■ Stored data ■
————
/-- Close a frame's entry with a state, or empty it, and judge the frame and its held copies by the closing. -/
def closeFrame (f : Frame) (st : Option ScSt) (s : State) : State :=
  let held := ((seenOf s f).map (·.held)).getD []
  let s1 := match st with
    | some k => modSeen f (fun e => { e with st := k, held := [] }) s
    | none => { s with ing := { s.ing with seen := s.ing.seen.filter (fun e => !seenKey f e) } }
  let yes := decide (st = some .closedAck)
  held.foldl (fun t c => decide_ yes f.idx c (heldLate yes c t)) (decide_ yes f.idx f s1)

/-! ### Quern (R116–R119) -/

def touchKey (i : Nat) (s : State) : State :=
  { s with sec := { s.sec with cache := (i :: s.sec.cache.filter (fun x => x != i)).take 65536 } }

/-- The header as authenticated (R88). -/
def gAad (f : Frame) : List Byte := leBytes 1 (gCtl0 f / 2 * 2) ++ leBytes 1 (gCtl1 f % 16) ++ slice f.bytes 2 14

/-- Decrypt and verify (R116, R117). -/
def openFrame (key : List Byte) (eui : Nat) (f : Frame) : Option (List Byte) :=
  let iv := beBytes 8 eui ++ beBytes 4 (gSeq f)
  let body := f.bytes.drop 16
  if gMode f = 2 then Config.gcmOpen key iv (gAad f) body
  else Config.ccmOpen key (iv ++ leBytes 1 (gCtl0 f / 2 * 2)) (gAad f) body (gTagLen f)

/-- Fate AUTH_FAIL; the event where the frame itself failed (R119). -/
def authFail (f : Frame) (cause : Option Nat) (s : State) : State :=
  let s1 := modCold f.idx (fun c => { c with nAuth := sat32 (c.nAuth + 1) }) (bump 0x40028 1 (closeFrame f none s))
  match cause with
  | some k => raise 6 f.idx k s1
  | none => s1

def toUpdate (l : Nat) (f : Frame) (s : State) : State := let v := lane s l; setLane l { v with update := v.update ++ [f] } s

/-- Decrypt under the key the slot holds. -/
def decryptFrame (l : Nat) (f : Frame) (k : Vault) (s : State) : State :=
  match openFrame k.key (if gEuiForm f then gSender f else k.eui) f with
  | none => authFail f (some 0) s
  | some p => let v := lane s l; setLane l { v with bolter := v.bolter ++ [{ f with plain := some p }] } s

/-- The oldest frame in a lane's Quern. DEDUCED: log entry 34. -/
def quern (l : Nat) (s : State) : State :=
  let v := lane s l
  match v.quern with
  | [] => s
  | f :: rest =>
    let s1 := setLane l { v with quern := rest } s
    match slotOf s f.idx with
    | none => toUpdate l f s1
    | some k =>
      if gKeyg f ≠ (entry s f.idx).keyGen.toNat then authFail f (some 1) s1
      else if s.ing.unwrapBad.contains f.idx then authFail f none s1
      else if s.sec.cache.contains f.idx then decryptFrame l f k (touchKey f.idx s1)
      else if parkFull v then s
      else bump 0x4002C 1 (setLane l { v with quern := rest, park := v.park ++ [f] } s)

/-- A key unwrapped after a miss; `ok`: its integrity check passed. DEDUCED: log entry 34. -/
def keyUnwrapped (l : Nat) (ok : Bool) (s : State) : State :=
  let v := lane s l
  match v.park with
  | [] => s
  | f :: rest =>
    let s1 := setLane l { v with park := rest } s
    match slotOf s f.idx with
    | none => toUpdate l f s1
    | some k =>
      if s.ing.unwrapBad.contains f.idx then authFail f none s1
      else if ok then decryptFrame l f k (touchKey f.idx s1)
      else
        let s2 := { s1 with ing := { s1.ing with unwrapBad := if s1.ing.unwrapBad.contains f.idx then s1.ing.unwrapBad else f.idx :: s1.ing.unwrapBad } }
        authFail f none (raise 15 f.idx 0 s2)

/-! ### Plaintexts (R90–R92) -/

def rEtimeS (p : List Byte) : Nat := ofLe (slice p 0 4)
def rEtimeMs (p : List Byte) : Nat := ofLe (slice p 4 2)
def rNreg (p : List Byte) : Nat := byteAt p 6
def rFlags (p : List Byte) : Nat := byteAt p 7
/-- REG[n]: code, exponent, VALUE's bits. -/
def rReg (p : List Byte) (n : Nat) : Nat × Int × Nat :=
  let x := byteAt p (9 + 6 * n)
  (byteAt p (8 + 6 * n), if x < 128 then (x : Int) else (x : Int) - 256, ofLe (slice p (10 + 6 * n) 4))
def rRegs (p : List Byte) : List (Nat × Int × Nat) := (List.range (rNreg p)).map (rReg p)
————
■ Instructions for the task ■
Your job is to reproduce the data in full, with every line intact.

■ Your response ■
/-- Close a frame's entry with a state, or empty it, and judge the frame and its held copies by the closing. -/
def closeFrame (f : Frame) (st : Option ScSt) (s : State) : State :=
  let held := ((seenOf s f).map (·.held)).getD []
  let s1 := match st with
    | some k => modSeen f (fun e => { e with st := k, held := [] }) s
    | none => { s with ing := { s.ing with seen := s.ing.seen.filter (fun e => !seenKey f e) } }
  let yes := decide (st = some .closedAck)
  held.foldl (fun t c => decide_ yes f.idx c (heldLate yes c t)) (decide_ yes f.idx f s1)

/-! ### Quern (R116–R119) -/

def touchKey (i : Nat) (s : State) : State :=
  { s with sec := { s.sec with cache := (i :: s.sec.cache.filter (fun x => x != i)).take 65536 } }

/-- The header as authenticated (R88). -/
def gAad (f : Frame) : List Byte := leBytes 1 (gCtl0 f / 2 * 2) ++ leBytes 1 (gCtl1 f % 16) ++ slice f.bytes 2 14

/-- Decrypt and verify (R116, R117). -/
def openFrame (key : List Byte) (eui : Nat) (f : Frame) : Option (List Byte) :=
  let iv := beBytes 8 eui ++ beBytes 4 (gSeq f)
  let body := f.bytes.drop 16
  if gMode f = 2 then Config.gcmOpen key iv (gAad f) body
  else Config.ccmOpen key (iv ++ leBytes 1 (gCtl0 f / 2 * 2)) (gAad f) body (gTagLen f)

/-- Fate AUTH_FAIL; the event where the frame itself failed (R119). -/
def authFail (f : Frame) (cause : Option Nat) (s : State) : State :=
  let s1 := modCold f.idx (fun c => { c with nAuth := sat32 (c.nAuth + 1) }) (bump 0x40028 1 (closeFrame f none s))
  match cause with
  | some k => raise 6 f.idx k s1
  | none => s1

def toUpdate (l : Nat) (f : Frame) (s : State) : State := let v := lane s l; setLane l { v with update := v.update ++ [f] } s

/-- Decrypt under the key the slot holds. -/
def decryptFrame (l : Nat) (f : Frame) (k : Vault) (s : State) : State :=
  match openFrame k.key (if gEuiForm f then gSender f else k.eui) f with
  | none => authFail f (some 0) s
  | some p => let v := lane s l; setLane l { v with bolter := v.bolter ++ [{ f with plain := some p }] } s

/-- The oldest frame in a lane's Quern. DEDUCED: log entry 34. -/
def quern (l : Nat) (s : State) : State :=
  let v := lane s l
  match v.quern with
  | [] => s
  | f :: rest =>
    let s1 := setLane l { v with quern := rest } s
    match slotOf s f.idx with
    | none => toUpdate l f s1
    | some k =>
      if gKeyg f ≠ (entry s f.idx).keyGen.toNat then authFail f (some 1) s1
      else if s.ing.unwrapBad.contains f.idx then authFail f none s1
      else if s.sec.cache.contains f.idx then decryptFrame l f k (touchKey f.idx s1)
      else if parkFull v then s
      else bump 0x4002C 1 (setLane l { v with quern := rest, park := v.park ++ [f] } s)

/-- A key unwrapped after a miss; `ok`: its integrity check passed. DEDUCED: log entry 34. -/
def keyUnwrapped (l : Nat) (ok : Bool) (s : State) : State :=
  let v := lane s l
  match v.park with
  | [] => s
  | f :: rest =>
    let s1 := setLane l { v with park := rest } s
    match slotOf s f.idx with
    | none => toUpdate l f s1
    | some k =>
      if s.ing.unwrapBad.contains f.idx then authFail f none s1
      else if ok then decryptFrame l f k (touchKey f.idx s1)
      else
        let s2 := { s1 with ing := { s1.ing with unwrapBad := if s1.ing.unwrapBad.contains f.idx then s1.ing.unwrapBad else f.idx :: s1.ing.unwrapBad } }
        authFail f none (raise 15 f.idx 0 s2)

/-! ### Plaintexts (R90–R92) -/

def rEtimeS (p : List Byte) : Nat := ofLe (slice p 0 4)
def rEtimeMs (p : List Byte) : Nat := ofLe (slice p 4 2)
def rNreg (p : List Byte) : Nat := byteAt p 6
def rFlags (p : List Byte) : Nat := byteAt p 7
/-- REG[n]: code, exponent, VALUE's bits. -/
def rReg (p : List Byte) (n : Nat) : Nat × Int × Nat :=
  let x := byteAt p (9 + 6 * n)
  (byteAt p (8 + 6 * n), if x < 128 then (x : Int) else (x : Int) - 256, ofLe (slice p (10 + 6 * n) 4))
def rRegs (p : List Byte) : List (Nat × Int × Nat) := (List.range (rNreg p)).map (rReg p)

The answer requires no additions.